_Directions_
Run through the records and show each line that includes the string "status".

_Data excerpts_
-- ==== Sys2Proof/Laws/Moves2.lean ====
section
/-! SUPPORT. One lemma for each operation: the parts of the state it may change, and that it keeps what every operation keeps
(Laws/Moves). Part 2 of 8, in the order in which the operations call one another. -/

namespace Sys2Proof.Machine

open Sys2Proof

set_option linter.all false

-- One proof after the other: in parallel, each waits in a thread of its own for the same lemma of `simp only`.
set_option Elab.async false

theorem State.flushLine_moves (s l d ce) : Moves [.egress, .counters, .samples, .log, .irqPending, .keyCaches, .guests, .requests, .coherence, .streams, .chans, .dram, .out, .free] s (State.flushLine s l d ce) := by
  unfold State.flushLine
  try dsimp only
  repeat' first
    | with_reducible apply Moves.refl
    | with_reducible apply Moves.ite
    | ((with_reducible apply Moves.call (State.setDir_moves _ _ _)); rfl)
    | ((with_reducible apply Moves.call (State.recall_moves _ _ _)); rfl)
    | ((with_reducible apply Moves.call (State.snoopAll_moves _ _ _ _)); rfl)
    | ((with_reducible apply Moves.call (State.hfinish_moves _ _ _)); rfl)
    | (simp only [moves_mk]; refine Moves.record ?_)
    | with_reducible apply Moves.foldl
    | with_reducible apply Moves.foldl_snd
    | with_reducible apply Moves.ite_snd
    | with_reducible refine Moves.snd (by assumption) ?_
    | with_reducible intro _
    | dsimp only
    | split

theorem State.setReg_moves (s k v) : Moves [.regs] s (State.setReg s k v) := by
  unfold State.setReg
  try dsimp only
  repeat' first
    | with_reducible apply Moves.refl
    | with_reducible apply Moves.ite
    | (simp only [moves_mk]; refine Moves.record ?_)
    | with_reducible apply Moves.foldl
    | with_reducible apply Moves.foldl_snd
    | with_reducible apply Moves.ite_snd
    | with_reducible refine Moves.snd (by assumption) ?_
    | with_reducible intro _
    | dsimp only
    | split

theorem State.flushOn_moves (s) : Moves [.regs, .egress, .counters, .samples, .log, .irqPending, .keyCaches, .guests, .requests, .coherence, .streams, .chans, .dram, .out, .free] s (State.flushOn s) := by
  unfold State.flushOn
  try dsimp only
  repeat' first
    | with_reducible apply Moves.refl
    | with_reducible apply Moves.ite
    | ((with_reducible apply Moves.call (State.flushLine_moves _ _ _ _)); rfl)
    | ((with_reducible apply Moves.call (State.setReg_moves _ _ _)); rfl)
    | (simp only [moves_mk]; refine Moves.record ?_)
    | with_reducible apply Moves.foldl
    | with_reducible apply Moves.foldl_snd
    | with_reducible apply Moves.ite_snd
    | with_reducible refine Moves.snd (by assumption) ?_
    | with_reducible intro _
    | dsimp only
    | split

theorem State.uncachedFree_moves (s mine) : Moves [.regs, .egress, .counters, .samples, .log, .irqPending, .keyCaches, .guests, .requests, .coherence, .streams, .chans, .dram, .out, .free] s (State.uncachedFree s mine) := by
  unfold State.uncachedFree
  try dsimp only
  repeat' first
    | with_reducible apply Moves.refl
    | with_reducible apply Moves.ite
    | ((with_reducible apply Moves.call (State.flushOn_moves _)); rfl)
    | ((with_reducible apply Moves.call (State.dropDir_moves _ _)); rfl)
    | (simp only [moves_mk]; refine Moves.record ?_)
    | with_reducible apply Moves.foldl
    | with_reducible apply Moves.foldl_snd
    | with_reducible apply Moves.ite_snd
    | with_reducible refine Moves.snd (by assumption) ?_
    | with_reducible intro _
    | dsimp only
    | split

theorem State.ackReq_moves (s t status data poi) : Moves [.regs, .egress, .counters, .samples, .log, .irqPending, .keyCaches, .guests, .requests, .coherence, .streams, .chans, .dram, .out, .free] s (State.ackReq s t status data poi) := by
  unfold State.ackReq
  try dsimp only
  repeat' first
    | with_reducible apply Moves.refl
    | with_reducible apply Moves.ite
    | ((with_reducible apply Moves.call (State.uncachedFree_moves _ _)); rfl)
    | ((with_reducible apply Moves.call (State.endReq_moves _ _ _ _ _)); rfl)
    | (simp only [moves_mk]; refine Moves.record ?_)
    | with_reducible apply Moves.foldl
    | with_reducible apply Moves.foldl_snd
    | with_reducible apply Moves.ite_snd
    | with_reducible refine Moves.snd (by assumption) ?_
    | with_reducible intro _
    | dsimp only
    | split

==

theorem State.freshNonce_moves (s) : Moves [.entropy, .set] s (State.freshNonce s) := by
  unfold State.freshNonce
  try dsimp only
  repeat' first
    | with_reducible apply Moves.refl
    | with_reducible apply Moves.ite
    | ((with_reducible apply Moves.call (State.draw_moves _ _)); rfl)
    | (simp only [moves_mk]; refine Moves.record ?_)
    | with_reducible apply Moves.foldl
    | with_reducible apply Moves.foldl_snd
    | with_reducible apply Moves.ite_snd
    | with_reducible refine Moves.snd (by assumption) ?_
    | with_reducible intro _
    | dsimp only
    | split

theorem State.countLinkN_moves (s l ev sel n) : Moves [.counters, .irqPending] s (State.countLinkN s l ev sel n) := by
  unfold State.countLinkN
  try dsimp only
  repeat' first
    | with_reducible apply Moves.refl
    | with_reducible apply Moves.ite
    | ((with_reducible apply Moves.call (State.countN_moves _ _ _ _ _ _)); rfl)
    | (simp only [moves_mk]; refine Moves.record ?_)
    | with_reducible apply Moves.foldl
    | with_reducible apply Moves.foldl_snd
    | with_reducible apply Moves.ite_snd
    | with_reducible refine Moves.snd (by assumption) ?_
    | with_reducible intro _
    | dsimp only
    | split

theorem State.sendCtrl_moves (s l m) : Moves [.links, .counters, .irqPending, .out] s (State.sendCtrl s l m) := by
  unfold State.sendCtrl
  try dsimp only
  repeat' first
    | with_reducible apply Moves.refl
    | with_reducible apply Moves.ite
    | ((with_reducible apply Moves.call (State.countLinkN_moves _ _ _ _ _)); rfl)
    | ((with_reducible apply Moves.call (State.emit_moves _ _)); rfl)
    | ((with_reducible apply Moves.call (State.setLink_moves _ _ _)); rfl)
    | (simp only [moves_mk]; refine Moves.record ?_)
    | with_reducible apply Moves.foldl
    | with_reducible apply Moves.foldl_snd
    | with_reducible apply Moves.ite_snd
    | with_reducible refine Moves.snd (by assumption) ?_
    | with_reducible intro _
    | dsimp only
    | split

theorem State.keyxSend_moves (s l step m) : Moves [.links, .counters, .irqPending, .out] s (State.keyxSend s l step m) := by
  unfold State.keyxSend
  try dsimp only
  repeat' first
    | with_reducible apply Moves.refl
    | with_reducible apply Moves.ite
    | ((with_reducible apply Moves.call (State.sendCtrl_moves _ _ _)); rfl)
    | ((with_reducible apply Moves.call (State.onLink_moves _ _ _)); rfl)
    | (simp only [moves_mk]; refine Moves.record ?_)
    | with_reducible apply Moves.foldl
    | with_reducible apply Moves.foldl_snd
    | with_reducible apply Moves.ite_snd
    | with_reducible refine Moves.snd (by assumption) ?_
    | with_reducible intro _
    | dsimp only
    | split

--

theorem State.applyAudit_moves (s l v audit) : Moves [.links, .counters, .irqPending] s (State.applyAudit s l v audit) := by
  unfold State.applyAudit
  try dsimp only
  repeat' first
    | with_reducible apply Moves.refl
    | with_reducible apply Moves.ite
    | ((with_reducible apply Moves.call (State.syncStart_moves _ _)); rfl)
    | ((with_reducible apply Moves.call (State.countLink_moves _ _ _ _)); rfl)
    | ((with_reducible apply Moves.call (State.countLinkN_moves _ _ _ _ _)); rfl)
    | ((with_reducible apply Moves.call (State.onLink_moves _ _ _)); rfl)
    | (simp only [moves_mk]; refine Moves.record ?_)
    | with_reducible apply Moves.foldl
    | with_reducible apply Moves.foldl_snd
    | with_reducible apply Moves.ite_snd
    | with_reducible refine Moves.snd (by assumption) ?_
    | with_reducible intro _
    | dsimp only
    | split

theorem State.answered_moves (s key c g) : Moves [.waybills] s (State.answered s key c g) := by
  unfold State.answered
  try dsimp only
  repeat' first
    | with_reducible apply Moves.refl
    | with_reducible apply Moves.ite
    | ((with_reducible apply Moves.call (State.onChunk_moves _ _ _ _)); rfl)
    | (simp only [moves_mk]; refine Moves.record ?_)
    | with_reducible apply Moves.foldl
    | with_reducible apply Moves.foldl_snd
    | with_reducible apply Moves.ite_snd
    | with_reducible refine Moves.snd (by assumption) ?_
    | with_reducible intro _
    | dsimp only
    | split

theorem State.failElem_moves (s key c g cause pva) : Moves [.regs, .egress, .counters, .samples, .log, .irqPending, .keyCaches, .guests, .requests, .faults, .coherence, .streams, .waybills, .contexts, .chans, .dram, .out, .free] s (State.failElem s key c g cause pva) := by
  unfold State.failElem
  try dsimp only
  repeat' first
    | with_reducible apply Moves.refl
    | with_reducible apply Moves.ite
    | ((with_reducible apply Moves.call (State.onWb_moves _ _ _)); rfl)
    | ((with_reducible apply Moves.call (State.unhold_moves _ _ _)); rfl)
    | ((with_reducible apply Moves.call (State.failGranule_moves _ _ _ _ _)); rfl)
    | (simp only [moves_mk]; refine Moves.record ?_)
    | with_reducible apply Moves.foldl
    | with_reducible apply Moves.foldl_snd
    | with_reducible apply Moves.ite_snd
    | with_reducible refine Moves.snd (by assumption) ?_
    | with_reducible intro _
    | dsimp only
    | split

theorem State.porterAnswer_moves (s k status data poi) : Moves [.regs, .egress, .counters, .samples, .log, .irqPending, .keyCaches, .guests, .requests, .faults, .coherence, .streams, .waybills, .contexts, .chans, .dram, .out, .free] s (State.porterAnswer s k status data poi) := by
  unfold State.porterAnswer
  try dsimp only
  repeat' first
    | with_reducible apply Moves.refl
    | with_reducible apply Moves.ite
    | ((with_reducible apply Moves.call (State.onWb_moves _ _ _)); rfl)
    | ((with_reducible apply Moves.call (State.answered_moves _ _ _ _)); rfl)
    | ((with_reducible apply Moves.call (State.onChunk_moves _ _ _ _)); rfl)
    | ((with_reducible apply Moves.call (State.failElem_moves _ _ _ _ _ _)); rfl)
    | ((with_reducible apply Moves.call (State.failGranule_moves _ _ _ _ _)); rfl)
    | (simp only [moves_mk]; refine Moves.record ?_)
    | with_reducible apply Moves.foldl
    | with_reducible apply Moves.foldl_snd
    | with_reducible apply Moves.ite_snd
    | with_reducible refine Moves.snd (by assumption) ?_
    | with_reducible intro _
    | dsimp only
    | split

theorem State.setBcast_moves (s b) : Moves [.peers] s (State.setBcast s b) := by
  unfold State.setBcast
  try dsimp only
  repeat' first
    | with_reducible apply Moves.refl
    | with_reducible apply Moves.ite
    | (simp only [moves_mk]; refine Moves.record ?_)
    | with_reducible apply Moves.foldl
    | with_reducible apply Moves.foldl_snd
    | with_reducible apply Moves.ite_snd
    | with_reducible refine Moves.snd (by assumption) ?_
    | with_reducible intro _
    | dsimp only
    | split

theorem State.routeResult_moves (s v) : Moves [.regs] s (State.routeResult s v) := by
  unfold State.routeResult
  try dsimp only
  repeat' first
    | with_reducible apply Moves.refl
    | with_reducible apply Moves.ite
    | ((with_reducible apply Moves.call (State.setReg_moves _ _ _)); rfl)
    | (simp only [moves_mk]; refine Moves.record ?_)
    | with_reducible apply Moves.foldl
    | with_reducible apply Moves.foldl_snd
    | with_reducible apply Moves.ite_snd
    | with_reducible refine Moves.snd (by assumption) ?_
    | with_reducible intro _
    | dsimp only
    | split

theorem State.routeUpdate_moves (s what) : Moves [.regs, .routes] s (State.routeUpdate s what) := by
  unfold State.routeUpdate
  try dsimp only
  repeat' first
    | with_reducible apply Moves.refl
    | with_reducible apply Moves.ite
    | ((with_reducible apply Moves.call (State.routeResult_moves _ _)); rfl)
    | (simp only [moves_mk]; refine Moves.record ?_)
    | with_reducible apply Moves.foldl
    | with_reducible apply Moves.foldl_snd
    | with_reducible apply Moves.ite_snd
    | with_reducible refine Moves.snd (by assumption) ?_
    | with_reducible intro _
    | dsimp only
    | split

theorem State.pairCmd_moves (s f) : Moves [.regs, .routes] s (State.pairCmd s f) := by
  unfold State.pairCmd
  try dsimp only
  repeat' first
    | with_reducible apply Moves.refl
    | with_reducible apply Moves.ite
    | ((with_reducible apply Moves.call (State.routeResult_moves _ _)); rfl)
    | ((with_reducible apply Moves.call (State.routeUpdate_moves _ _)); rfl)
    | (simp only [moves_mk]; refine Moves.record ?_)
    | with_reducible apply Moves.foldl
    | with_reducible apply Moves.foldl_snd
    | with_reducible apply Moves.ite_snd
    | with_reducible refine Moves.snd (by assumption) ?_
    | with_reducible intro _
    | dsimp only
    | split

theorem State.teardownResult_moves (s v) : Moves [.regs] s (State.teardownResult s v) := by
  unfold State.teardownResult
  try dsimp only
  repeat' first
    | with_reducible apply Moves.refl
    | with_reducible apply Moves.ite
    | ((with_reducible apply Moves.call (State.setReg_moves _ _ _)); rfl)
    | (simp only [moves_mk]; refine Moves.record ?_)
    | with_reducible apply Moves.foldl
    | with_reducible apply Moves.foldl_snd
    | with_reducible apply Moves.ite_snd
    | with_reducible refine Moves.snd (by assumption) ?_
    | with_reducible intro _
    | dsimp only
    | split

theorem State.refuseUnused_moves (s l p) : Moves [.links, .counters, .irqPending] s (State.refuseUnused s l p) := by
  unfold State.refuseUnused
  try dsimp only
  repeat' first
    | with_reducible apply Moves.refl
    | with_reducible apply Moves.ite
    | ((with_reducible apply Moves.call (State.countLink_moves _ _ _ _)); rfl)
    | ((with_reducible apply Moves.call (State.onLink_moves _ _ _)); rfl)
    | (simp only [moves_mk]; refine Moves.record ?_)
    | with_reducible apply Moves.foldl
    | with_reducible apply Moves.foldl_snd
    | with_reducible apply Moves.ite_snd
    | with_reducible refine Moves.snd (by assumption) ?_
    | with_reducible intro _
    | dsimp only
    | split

_Final answer_
theorem State.ackReq_moves (s t status data poi) : Moves [.regs, .egress, .counters, .samples, .log, .irqPending, .keyCaches, .guests, .requests, .coherence, .streams, .chans, .dram, .out, .free] s (State.ackReq s t status data poi) := by
theorem State.porterAnswer_moves (s k status data poi) : Moves [.regs, .egress, .counters, .samples, .log, .irqPending, .keyCaches, .guests, .requests, .faults, .coherence, .streams, .waybills, .contexts, .chans, .dram, .out, .free] s (State.porterAnswer s k status data poi) := by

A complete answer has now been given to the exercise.